### How to complete this task
A faithful transcription of all lines below is the expected answer.

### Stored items
+---+

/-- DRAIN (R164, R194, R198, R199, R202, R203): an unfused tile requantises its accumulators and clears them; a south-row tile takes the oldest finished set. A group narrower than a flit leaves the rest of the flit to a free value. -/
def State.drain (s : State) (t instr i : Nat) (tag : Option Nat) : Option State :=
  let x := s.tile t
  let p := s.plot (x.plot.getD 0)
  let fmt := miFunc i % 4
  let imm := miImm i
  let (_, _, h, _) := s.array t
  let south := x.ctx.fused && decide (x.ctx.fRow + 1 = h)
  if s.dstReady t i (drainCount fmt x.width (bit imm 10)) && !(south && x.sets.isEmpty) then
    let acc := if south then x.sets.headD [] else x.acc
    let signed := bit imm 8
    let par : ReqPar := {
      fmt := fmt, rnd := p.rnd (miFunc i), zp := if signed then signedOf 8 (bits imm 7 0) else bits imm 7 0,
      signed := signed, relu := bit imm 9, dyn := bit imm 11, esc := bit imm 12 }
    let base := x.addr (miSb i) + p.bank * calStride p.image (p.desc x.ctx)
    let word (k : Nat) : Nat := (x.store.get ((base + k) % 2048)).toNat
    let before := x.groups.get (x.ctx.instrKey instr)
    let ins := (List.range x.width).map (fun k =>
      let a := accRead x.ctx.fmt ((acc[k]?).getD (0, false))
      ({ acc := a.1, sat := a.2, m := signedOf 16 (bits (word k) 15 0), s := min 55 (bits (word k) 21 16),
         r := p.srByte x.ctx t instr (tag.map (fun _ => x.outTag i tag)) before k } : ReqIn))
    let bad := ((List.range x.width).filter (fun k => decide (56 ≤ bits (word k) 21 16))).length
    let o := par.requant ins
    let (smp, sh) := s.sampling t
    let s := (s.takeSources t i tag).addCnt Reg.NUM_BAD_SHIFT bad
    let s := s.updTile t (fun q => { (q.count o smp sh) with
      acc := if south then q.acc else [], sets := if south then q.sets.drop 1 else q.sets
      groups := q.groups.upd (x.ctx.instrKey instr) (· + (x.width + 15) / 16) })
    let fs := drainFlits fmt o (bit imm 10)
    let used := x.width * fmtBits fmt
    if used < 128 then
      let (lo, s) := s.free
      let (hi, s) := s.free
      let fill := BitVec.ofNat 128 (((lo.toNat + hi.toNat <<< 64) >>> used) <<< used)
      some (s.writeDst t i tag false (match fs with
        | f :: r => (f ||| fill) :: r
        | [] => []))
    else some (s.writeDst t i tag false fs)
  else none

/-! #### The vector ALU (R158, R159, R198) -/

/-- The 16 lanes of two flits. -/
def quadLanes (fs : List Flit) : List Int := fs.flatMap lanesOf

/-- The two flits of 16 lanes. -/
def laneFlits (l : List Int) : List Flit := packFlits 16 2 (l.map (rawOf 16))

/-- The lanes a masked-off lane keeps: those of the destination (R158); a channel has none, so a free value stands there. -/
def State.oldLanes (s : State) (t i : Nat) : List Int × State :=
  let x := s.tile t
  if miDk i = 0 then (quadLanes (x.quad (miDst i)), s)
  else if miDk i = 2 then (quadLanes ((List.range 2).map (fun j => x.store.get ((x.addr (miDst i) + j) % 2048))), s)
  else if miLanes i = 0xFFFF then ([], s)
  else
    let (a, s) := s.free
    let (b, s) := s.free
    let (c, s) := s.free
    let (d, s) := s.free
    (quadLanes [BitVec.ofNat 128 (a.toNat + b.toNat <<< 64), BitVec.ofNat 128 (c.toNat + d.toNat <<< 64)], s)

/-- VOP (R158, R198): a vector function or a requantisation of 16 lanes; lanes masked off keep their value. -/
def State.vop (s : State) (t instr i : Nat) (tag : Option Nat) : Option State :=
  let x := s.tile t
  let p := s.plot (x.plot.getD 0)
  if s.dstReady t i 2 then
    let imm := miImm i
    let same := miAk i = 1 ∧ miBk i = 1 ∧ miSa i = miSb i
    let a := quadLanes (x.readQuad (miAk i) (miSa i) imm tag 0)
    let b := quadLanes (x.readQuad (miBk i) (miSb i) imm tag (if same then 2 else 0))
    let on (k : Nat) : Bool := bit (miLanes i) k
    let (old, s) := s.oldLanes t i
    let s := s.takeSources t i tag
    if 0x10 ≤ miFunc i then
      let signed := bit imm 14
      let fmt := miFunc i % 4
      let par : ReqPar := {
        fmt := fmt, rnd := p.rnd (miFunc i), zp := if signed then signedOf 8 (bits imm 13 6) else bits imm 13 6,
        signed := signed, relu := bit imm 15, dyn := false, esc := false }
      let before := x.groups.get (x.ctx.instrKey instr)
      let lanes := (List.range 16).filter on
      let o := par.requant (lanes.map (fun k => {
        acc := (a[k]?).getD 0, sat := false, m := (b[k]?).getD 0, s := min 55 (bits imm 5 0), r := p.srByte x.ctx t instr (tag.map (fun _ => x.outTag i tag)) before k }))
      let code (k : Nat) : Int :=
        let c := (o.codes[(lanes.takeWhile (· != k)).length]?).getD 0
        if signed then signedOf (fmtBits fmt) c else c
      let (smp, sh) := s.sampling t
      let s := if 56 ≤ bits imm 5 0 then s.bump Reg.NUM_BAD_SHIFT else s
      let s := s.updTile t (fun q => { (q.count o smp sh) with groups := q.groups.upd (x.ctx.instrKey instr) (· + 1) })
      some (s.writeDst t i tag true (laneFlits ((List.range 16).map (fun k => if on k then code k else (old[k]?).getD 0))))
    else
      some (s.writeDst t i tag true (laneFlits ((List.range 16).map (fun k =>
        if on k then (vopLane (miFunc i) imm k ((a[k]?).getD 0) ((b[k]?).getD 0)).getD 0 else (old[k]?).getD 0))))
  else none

+---+

### Exercise response
/-- DRAIN (R164, R194, R198, R199, R202, R203): an unfused tile requantises its accumulators and clears them; a south-row tile takes the oldest finished set. A group narrower than a flit leaves the rest of the flit to a free value. -/
def State.drain (s : State) (t instr i : Nat) (tag : Option Nat) : Option State :=
  let x := s.tile t
  let p := s.plot (x.plot.getD 0)
  let fmt := miFunc i % 4
  let imm := miImm i
  let (_, _, h, _) := s.array t
  let south := x.ctx.fused && decide (x.ctx.fRow + 1 = h)
  if s.dstReady t i (drainCount fmt x.width (bit imm 10)) && !(south && x.sets.isEmpty) then
    let acc := if south then x.sets.headD [] else x.acc
    let signed := bit imm 8
    let par : ReqPar := {
      fmt := fmt, rnd := p.rnd (miFunc i), zp := if signed then signedOf 8 (bits imm 7 0) else bits imm 7 0,
      signed := signed, relu := bit imm 9, dyn := bit imm 11, esc := bit imm 12 }
    let base := x.addr (miSb i) + p.bank * calStride p.image (p.desc x.ctx)
    let word (k : Nat) : Nat := (x.store.get ((base + k) % 2048)).toNat
    let before := x.groups.get (x.ctx.instrKey instr)
    let ins := (List.range x.width).map (fun k =>
      let a := accRead x.ctx.fmt ((acc[k]?).getD (0, false))
      ({ acc := a.1, sat := a.2, m := signedOf 16 (bits (word k) 15 0), s := min 55 (bits (word k) 21 16),
         r := p.srByte x.ctx t instr (tag.map (fun _ => x.outTag i tag)) before k } : ReqIn))
    let bad := ((List.range x.width).filter (fun k => decide (56 ≤ bits (word k) 21 16))).length
    let o := par.requant ins
    let (smp, sh) := s.sampling t
    let s := (s.takeSources t i tag).addCnt Reg.NUM_BAD_SHIFT bad
    let s := s.updTile t (fun q => { (q.count o smp sh) with
      acc := if south then q.acc else [], sets := if south then q.sets.drop 1 else q.sets
      groups := q.groups.upd (x.ctx.instrKey instr) (· + (x.width + 15) / 16) })
    let fs := drainFlits fmt o (bit imm 10)
    let used := x.width * fmtBits fmt
    if used < 128 then
      let (lo, s) := s.free
      let (hi, s) := s.free
      let fill := BitVec.ofNat 128 (((lo.toNat + hi.toNat <<< 64) >>> used) <<< used)
      some (s.writeDst t i tag false (match fs with
        | f :: r => (f ||| fill) :: r
        | [] => []))
    else some (s.writeDst t i tag false fs)
  else none

/-! #### The vector ALU (R158, R159, R198) -/

/-- The 16 lanes of two flits. -/
def quadLanes (fs : List Flit) : List Int := fs.flatMap lanesOf

/-- The two flits of 16 lanes. -/
def laneFlits (l : List Int) : List Flit := packFlits 16 2 (l.map (rawOf 16))

/-- The lanes a masked-off lane keeps: those of the destination (R158); a channel has none, so a free value stands there. -/
def State.oldLanes (s : State) (t i : Nat) : List Int × State :=
  let x := s.tile t
  if miDk i = 0 then (quadLanes (x.quad (miDst i)), s)
  else if miDk i = 2 then (quadLanes ((List.range 2).map (fun j => x.store.get ((x.addr (miDst i) + j) % 2048))), s)
  else if miLanes i = 0xFFFF then ([], s)
  else
    let (a, s) := s.free
    let (b, s) := s.free
    let (c, s) := s.free
    let (d, s) := s.free
    (quadLanes [BitVec.ofNat 128 (a.toNat + b.toNat <<< 64), BitVec.ofNat 128 (c.toNat + d.toNat <<< 64)], s)

/-- VOP (R158, R198): a vector function or a requantisation of 16 lanes; lanes masked off keep their value. -/
def State.vop (s : State) (t instr i : Nat) (tag : Option Nat) : Option State :=
  let x := s.tile t
  let p := s.plot (x.plot.getD 0)
  if s.dstReady t i 2 then
    let imm := miImm i
    let same := miAk i = 1 ∧ miBk i = 1 ∧ miSa i = miSb i
    let a := quadLanes (x.readQuad (miAk i) (miSa i) imm tag 0)
    let b := quadLanes (x.readQuad (miBk i) (miSb i) imm tag (if same then 2 else 0))
    let on (k : Nat) : Bool := bit (miLanes i) k
    let (old, s) := s.oldLanes t i
    let s := s.takeSources t i tag
    if 0x10 ≤ miFunc i then
      let signed := bit imm 14
      let fmt := miFunc i % 4
      let par : ReqPar := {
        fmt := fmt, rnd := p.rnd (miFunc i), zp := if signed then signedOf 8 (bits imm 13 6) else bits imm 13 6,
        signed := signed, relu := bit imm 15, dyn := false, esc := false }
      let before := x.groups.get (x.ctx.instrKey instr)
      let lanes := (List.range 16).filter on
      let o := par.requant (lanes.map (fun k => {
        acc := (a[k]?).getD 0, sat := false, m := (b[k]?).getD 0, s := min 55 (bits imm 5 0), r := p.srByte x.ctx t instr (tag.map (fun _ => x.outTag i tag)) before k }))
      let code (k : Nat) : Int :=
        let c := (o.codes[(lanes.takeWhile (· != k)).length]?).getD 0
        if signed then signedOf (fmtBits fmt) c else c
      let (smp, sh) := s.sampling t
      let s := if 56 ≤ bits imm 5 0 then s.bump Reg.NUM_BAD_SHIFT else s
      let s := s.updTile t (fun q => { (q.count o smp sh) with groups := q.groups.upd (x.ctx.instrKey instr) (· + 1) })
      some (s.writeDst t i tag true (laneFlits ((List.range 16).map (fun k => if on k then code k else (old[k]?).getD 0))))
    else
      some (s.writeDst t i tag true (laneFlits ((List.range 16).map (fun k =>
        if on k then (vopLane (miFunc i) imm k ((a[k]?).getD 0) ((b[k]?).getD 0)).getD 0 else (old[k]?).getD 0))))
  else none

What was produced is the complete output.